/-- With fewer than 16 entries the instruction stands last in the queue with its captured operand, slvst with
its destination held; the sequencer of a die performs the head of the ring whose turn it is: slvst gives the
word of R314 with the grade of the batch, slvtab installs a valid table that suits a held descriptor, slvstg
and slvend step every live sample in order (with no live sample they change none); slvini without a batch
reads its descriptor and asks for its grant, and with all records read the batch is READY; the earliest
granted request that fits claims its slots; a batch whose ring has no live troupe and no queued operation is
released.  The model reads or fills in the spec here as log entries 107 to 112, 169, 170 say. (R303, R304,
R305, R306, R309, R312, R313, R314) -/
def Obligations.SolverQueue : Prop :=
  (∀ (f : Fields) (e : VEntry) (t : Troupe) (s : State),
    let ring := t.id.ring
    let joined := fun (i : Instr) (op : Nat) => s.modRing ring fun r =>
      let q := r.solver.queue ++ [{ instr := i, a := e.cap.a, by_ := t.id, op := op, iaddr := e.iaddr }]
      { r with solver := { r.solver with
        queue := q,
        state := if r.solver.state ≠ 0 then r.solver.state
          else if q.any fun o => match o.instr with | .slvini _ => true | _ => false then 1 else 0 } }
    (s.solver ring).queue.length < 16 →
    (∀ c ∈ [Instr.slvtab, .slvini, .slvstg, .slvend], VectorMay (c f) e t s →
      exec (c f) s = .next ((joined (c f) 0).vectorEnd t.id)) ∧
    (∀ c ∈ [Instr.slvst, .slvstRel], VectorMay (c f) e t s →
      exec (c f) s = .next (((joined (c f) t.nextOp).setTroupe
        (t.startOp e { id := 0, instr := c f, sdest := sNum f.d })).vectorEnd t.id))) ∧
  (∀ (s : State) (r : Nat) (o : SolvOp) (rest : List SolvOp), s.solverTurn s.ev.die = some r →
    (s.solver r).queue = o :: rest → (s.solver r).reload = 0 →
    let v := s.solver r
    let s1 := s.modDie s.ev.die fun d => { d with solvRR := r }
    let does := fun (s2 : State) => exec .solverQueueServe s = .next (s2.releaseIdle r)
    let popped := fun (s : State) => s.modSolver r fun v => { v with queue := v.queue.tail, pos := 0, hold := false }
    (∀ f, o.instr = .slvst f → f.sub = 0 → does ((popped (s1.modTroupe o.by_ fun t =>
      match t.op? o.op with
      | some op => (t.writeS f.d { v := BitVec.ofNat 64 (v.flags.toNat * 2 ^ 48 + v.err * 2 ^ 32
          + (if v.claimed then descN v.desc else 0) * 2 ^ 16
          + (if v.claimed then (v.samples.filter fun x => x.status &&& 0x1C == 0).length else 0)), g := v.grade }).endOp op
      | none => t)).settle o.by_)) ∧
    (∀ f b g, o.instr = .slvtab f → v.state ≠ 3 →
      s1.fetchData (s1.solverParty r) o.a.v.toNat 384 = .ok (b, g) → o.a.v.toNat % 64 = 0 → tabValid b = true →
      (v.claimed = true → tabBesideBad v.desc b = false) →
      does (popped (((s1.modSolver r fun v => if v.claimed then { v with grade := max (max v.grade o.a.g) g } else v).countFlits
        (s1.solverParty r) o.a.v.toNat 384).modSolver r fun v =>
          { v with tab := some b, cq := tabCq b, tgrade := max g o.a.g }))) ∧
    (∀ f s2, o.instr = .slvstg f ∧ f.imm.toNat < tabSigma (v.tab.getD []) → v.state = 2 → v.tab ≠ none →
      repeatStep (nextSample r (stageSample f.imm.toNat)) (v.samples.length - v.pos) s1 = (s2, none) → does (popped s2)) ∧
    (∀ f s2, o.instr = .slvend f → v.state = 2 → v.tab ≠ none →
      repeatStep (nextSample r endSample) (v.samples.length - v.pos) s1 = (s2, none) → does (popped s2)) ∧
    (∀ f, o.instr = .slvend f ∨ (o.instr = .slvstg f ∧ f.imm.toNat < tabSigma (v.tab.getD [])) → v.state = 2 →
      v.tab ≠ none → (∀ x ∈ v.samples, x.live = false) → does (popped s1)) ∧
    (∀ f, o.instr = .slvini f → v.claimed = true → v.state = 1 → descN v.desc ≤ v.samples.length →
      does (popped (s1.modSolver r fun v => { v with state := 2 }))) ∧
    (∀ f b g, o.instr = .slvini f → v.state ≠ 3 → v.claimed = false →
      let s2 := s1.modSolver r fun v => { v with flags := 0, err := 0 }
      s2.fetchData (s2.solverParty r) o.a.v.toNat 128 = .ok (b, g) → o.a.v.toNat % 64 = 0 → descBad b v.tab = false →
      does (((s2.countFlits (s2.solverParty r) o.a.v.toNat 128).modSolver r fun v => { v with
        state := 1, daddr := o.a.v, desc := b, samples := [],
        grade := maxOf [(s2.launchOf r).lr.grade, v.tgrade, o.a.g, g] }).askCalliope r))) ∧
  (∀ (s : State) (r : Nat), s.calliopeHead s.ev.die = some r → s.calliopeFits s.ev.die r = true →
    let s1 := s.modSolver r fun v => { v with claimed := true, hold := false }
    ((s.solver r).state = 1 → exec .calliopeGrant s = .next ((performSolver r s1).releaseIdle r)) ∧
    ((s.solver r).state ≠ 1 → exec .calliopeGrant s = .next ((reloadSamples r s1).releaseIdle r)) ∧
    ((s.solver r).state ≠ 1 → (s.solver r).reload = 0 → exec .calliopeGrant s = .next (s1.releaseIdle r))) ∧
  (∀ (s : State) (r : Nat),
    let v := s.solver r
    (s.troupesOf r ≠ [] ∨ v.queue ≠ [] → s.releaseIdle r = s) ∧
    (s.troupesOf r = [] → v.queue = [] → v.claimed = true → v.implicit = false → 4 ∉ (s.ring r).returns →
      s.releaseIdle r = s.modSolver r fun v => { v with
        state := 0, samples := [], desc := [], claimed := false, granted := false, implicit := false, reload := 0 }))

- HOW TO COMPLETE THIS TASK: Copy out every entry above exactly.

- SOLUTION:
/-- With fewer than 16 entries the instruction stands last in the queue with its captured operand, slvst with
its destination held; the sequencer of a die performs the head of the ring whose turn it is: slvst gives the
word of R314 with the grade of the batch, slvtab installs a valid table that suits a held descriptor, slvstg
and slvend step every live sample in order (with no live sample they change none); slvini without a batch
reads its descriptor and asks for its grant, and with all records read the batch is READY; the earliest
granted request that fits claims its slots; a batch whose ring has no live troupe and no queued operation is
released.  The model reads or fills in the spec here as log entries 107 to 112, 169, 170 say. (R303, R304,
R305, R306, R309, R312, R313, R314) -/
def Obligations.SolverQueue : Prop :=
  (∀ (f : Fields) (e : VEntry) (t : Troupe) (s : State),
    let ring := t.id.ring
    let joined := fun (i : Instr) (op : Nat) => s.modRing ring fun r =>
      let q := r.solver.queue ++ [{ instr := i, a := e.cap.a, by_ := t.id, op := op, iaddr := e.iaddr }]
      { r with solver := { r.solver with
        queue := q,
        state := if r.solver.state ≠ 0 then r.solver.state
          else if q.any fun o => match o.instr with | .slvini _ => true | _ => false then 1 else 0 } }
    (s.solver ring).queue.length < 16 →
    (∀ c ∈ [Instr.slvtab, .slvini, .slvstg, .slvend], VectorMay (c f) e t s →
      exec (c f) s = .next ((joined (c f) 0).vectorEnd t.id)) ∧
    (∀ c ∈ [Instr.slvst, .slvstRel], VectorMay (c f) e t s →
      exec (c f) s = .next (((joined (c f) t.nextOp).setTroupe
        (t.startOp e { id := 0, instr := c f, sdest := sNum f.d })).vectorEnd t.id))) ∧
  (∀ (s : State) (r : Nat) (o : SolvOp) (rest : List SolvOp), s.solverTurn s.ev.die = some r →
    (s.solver r).queue = o :: rest → (s.solver r).reload = 0 →
    let v := s.solver r
    let s1 := s.modDie s.ev.die fun d => { d with solvRR := r }
    let does := fun (s2 : State) => exec .solverQueueServe s = .next (s2.releaseIdle r)
    let popped := fun (s : State) => s.modSolver r fun v => { v with queue := v.queue.tail, pos := 0, hold := false }
    (∀ f, o.instr = .slvst f → f.sub = 0 → does ((popped (s1.modTroupe o.by_ fun t =>
      match t.op? o.op with
      | some op => (t.writeS f.d { v := BitVec.ofNat 64 (v.flags.toNat * 2 ^ 48 + v.err * 2 ^ 32
          + (if v.claimed then descN v.desc else 0) * 2 ^ 16
          + (if v.claimed then (v.samples.filter fun x => x.status &&& 0x1C == 0).length else 0)), g := v.grade }).endOp op
      | none => t)).settle o.by_)) ∧
    (∀ f b g, o.instr = .slvtab f → v.state ≠ 3 →
      s1.fetchData (s1.solverParty r) o.a.v.toNat 384 = .ok (b, g) → o.a.v.toNat % 64 = 0 → tabValid b = true →
      (v.claimed = true → tabBesideBad v.desc b = false) →
      does (popped (((s1.modSolver r fun v => if v.claimed then { v with grade := max (max v.grade o.a.g) g } else v).countFlits
        (s1.solverParty r) o.a.v.toNat 384).modSolver r fun v =>
          { v with tab := some b, cq := tabCq b, tgrade := max g o.a.g }))) ∧
    (∀ f s2, o.instr = .slvstg f ∧ f.imm.toNat < tabSigma (v.tab.getD []) → v.state = 2 → v.tab ≠ none →
      repeatStep (nextSample r (stageSample f.imm.toNat)) (v.samples.length - v.pos) s1 = (s2, none) → does (popped s2)) ∧
    (∀ f s2, o.instr = .slvend f → v.state = 2 → v.tab ≠ none →
      repeatStep (nextSample r endSample) (v.samples.length - v.pos) s1 = (s2, none) → does (popped s2)) ∧
    (∀ f, o.instr = .slvend f ∨ (o.instr = .slvstg f ∧ f.imm.toNat < tabSigma (v.tab.getD [])) → v.state = 2 →
      v.tab ≠ none → (∀ x ∈ v.samples, x.live = false) → does (popped s1)) ∧
    (∀ f, o.instr = .slvini f → v.claimed = true → v.state = 1 → descN v.desc ≤ v.samples.length →
      does (popped (s1.modSolver r fun v => { v with state := 2 }))) ∧
    (∀ f b g, o.instr = .slvini f → v.state ≠ 3 → v.claimed = false →
      let s2 := s1.modSolver r fun v => { v with flags := 0, err := 0 }
      s2.fetchData (s2.solverParty r) o.a.v.toNat 128 = .ok (b, g) → o.a.v.toNat % 64 = 0 → descBad b v.tab = false →
      does (((s2.countFlits (s2.solverParty r) o.a.v.toNat 128).modSolver r fun v => { v with
        state := 1, daddr := o.a.v, desc := b, samples := [],
        grade := maxOf [(s2.launchOf r).lr.grade, v.tgrade, o.a.g, g] }).askCalliope r))) ∧
  (∀ (s : State) (r : Nat), s.calliopeHead s.ev.die = some r → s.calliopeFits s.ev.die r = true →
    let s1 := s.modSolver r fun v => { v with claimed := true, hold := false }
    ((s.solver r).state = 1 → exec .calliopeGrant s = .next ((performSolver r s1).releaseIdle r)) ∧
    ((s.solver r).state ≠ 1 → exec .calliopeGrant s = .next ((reloadSamples r s1).releaseIdle r)) ∧
    ((s.solver r).state ≠ 1 → (s.solver r).reload = 0 → exec .calliopeGrant s = .next (s1.releaseIdle r))) ∧
  (∀ (s : State) (r : Nat),
    let v := s.solver r
    (s.troupesOf r ≠ [] ∨ v.queue ≠ [] → s.releaseIdle r = s) ∧
    (s.troupesOf r = [] → v.queue = [] → v.claimed = true → v.implicit = false → 4 ∉ (s.ring r).returns →
      s.releaseIdle r = s.modSolver r fun v => { v with
        state := 0, samples := [], desc := [], claimed := false, granted := false, implicit := false, reload := 0 }))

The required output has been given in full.